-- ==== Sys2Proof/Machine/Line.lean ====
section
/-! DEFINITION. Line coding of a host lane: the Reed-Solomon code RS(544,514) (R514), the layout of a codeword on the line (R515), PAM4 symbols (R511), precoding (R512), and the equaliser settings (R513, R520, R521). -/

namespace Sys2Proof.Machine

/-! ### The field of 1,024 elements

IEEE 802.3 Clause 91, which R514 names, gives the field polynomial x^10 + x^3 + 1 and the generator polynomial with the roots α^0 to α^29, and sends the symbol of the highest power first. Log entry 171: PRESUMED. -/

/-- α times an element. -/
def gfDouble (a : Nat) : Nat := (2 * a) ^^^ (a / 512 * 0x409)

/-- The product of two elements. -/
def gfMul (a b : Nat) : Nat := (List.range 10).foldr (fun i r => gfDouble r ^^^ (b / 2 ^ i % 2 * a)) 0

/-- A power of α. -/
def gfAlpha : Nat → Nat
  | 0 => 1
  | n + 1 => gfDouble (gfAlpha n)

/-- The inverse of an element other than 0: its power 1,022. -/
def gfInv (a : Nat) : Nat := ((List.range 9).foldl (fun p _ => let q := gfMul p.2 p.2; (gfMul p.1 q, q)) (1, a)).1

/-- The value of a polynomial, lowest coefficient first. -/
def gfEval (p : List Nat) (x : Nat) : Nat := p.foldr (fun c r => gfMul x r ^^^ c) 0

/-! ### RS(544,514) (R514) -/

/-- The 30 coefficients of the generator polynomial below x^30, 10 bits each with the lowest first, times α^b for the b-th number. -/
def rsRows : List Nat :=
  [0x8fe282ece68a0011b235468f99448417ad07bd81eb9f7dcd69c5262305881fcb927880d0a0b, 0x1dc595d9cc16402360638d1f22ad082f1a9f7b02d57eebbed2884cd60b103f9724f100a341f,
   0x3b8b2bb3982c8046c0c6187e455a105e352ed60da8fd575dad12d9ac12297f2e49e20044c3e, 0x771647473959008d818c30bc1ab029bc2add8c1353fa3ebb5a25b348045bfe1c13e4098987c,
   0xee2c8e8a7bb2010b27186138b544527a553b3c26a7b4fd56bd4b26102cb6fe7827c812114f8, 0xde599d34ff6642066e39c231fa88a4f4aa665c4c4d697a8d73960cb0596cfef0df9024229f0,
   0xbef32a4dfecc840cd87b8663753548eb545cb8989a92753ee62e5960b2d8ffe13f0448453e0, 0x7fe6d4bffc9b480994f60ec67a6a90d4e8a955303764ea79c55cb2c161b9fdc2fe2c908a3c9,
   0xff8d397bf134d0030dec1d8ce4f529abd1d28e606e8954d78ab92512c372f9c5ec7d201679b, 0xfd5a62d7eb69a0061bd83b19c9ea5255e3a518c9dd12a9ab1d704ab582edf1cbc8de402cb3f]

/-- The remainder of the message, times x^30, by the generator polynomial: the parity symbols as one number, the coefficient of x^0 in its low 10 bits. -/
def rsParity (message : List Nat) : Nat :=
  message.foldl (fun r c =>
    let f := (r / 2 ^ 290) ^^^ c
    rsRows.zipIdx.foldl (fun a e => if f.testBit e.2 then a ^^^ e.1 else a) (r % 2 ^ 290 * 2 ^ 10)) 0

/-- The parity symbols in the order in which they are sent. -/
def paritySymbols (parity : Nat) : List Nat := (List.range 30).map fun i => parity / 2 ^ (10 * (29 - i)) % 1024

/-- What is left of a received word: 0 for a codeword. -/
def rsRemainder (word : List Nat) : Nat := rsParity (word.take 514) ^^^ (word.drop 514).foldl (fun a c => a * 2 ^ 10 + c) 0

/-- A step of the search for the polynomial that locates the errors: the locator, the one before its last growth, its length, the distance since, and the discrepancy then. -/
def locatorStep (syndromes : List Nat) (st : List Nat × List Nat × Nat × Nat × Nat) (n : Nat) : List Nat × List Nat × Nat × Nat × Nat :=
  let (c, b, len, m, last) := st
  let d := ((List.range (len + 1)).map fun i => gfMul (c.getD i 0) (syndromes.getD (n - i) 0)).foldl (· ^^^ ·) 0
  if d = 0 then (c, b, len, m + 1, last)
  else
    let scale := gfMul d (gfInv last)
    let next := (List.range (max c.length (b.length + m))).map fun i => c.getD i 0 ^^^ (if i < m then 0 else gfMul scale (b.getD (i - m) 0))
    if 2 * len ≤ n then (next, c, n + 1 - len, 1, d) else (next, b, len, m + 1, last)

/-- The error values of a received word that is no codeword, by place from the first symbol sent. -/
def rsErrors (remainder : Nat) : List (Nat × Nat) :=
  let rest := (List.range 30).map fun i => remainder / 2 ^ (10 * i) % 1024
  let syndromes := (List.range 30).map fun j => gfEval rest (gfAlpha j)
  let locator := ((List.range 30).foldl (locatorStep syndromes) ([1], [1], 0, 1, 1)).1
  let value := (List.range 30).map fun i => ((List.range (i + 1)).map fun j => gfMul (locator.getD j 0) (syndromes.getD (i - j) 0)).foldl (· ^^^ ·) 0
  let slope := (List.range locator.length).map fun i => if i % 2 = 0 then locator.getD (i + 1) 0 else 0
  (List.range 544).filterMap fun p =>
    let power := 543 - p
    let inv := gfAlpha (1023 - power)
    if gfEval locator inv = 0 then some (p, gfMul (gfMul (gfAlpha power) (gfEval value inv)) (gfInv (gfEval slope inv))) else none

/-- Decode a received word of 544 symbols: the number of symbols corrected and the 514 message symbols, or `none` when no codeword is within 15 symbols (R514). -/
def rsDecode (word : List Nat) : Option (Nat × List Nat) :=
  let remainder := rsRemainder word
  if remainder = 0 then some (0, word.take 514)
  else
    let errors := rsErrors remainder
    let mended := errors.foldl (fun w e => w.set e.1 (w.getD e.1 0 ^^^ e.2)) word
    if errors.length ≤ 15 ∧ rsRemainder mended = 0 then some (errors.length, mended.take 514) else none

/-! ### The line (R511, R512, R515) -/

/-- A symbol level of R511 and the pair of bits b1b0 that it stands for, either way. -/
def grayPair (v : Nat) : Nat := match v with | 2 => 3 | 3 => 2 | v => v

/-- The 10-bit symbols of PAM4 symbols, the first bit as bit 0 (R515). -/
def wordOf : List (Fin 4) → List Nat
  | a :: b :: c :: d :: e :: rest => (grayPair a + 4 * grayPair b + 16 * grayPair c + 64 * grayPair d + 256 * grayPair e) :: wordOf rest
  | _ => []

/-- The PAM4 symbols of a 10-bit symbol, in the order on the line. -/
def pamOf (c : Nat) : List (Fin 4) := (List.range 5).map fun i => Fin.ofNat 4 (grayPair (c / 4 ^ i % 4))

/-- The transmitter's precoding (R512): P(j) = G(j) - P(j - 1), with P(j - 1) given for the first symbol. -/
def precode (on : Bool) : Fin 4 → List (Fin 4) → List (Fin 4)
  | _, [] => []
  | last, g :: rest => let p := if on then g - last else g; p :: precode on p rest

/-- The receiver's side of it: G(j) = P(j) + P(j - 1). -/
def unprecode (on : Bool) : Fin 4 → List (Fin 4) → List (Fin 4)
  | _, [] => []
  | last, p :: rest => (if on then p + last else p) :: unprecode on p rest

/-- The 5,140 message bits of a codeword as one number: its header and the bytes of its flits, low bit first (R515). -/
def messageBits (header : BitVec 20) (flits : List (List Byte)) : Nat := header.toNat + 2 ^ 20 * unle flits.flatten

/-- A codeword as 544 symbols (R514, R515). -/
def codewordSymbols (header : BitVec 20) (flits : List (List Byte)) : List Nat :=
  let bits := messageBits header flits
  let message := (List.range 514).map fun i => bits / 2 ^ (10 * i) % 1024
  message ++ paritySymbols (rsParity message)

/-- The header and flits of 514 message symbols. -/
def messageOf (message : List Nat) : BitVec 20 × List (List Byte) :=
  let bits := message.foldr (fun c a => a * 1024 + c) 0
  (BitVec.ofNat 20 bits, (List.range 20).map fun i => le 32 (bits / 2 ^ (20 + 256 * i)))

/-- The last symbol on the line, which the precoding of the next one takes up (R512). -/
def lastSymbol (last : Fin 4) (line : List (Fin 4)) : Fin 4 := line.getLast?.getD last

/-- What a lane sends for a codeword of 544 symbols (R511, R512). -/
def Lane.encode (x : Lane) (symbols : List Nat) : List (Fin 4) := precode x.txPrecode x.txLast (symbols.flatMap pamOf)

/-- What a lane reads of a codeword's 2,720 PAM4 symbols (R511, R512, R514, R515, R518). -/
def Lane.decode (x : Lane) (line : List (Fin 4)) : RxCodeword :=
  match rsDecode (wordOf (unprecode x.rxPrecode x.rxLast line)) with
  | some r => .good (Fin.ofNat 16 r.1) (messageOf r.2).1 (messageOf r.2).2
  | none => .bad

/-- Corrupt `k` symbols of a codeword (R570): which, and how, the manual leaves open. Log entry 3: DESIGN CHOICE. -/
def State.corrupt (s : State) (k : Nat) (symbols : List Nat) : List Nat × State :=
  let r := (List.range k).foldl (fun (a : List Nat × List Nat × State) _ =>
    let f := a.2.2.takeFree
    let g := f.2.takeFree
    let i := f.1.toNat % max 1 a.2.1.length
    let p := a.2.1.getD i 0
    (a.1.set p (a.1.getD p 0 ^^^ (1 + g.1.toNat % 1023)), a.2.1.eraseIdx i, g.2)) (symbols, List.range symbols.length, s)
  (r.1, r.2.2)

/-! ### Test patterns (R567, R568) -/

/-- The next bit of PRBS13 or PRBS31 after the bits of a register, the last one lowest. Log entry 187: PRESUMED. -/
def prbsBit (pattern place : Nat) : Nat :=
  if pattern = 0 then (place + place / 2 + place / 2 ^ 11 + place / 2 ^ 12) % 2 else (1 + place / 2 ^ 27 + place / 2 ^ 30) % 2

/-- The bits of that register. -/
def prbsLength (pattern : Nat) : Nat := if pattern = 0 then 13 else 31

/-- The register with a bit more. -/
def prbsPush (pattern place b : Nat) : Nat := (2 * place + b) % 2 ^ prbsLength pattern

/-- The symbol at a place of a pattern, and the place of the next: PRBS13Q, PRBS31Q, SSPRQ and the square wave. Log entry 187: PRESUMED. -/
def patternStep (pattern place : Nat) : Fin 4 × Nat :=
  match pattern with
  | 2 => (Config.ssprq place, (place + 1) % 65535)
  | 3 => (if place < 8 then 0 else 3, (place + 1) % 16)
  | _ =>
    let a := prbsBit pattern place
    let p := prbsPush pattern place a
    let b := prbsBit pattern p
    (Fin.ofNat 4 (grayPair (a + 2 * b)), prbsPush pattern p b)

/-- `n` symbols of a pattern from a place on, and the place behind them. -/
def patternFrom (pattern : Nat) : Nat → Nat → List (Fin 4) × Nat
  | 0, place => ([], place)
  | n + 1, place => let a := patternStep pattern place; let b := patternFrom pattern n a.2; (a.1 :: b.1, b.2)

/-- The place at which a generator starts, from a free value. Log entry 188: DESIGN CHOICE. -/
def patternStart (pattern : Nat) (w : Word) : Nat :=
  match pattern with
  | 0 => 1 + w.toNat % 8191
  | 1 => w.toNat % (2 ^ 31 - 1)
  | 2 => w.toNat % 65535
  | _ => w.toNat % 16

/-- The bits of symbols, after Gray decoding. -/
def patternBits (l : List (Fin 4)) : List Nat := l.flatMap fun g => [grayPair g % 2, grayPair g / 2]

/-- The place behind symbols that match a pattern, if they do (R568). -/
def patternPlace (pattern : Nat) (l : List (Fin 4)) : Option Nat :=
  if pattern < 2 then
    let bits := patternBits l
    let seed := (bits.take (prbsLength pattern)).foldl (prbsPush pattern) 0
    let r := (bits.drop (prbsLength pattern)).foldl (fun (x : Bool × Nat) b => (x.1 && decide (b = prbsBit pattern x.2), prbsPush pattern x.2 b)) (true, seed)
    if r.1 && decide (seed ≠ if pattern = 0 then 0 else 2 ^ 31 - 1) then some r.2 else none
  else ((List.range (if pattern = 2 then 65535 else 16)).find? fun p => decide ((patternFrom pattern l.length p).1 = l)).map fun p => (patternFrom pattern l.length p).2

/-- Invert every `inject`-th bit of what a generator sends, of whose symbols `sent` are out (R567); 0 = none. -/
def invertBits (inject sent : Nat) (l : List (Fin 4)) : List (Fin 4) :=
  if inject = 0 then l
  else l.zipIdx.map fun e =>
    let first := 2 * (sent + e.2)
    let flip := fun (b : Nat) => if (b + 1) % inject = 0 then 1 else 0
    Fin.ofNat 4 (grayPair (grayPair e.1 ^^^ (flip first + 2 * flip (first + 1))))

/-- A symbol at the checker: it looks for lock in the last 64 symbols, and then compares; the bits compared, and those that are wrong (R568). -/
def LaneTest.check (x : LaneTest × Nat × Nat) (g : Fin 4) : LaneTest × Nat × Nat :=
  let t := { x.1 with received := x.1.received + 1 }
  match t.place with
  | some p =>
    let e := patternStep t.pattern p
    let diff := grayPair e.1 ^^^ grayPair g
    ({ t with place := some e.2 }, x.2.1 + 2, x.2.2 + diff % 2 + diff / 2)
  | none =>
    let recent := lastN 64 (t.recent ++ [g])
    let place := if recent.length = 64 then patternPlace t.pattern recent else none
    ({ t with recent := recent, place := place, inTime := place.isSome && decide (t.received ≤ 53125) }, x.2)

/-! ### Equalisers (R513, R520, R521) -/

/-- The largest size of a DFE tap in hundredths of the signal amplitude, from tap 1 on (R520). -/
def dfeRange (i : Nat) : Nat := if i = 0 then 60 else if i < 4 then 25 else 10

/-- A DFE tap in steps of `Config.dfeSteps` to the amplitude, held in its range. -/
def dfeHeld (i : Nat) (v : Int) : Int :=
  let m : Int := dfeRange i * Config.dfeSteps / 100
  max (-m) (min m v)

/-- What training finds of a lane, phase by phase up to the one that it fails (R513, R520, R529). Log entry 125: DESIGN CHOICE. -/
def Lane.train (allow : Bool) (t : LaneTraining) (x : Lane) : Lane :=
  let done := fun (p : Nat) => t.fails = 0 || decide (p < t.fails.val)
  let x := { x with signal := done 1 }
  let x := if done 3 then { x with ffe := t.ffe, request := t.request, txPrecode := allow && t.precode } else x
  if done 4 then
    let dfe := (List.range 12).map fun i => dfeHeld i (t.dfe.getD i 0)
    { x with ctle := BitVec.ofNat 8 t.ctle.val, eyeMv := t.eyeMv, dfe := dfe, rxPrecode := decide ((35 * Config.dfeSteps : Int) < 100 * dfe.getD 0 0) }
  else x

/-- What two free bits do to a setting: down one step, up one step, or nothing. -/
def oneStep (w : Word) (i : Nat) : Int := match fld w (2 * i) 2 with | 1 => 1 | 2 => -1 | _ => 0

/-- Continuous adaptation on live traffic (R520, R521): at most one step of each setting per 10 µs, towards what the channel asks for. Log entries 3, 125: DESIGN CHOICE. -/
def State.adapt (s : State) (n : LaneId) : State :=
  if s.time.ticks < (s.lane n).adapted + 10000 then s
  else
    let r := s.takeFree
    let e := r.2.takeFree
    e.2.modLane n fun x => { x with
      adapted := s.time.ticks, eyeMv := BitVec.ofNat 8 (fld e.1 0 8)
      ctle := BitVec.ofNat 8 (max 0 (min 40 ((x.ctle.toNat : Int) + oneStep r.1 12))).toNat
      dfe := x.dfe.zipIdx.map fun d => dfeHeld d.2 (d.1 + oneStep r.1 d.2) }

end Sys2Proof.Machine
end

#### [REQUIRED ACTION]
Every line in the listing that holds the string "behind" should be copied out.

#### [RESPONSE TO THIS EXERCISE]
/-- `n` symbols of a pattern from a place on, and the place behind them. -/
/-- The place behind symbols that match a pattern, if they do (R568). -/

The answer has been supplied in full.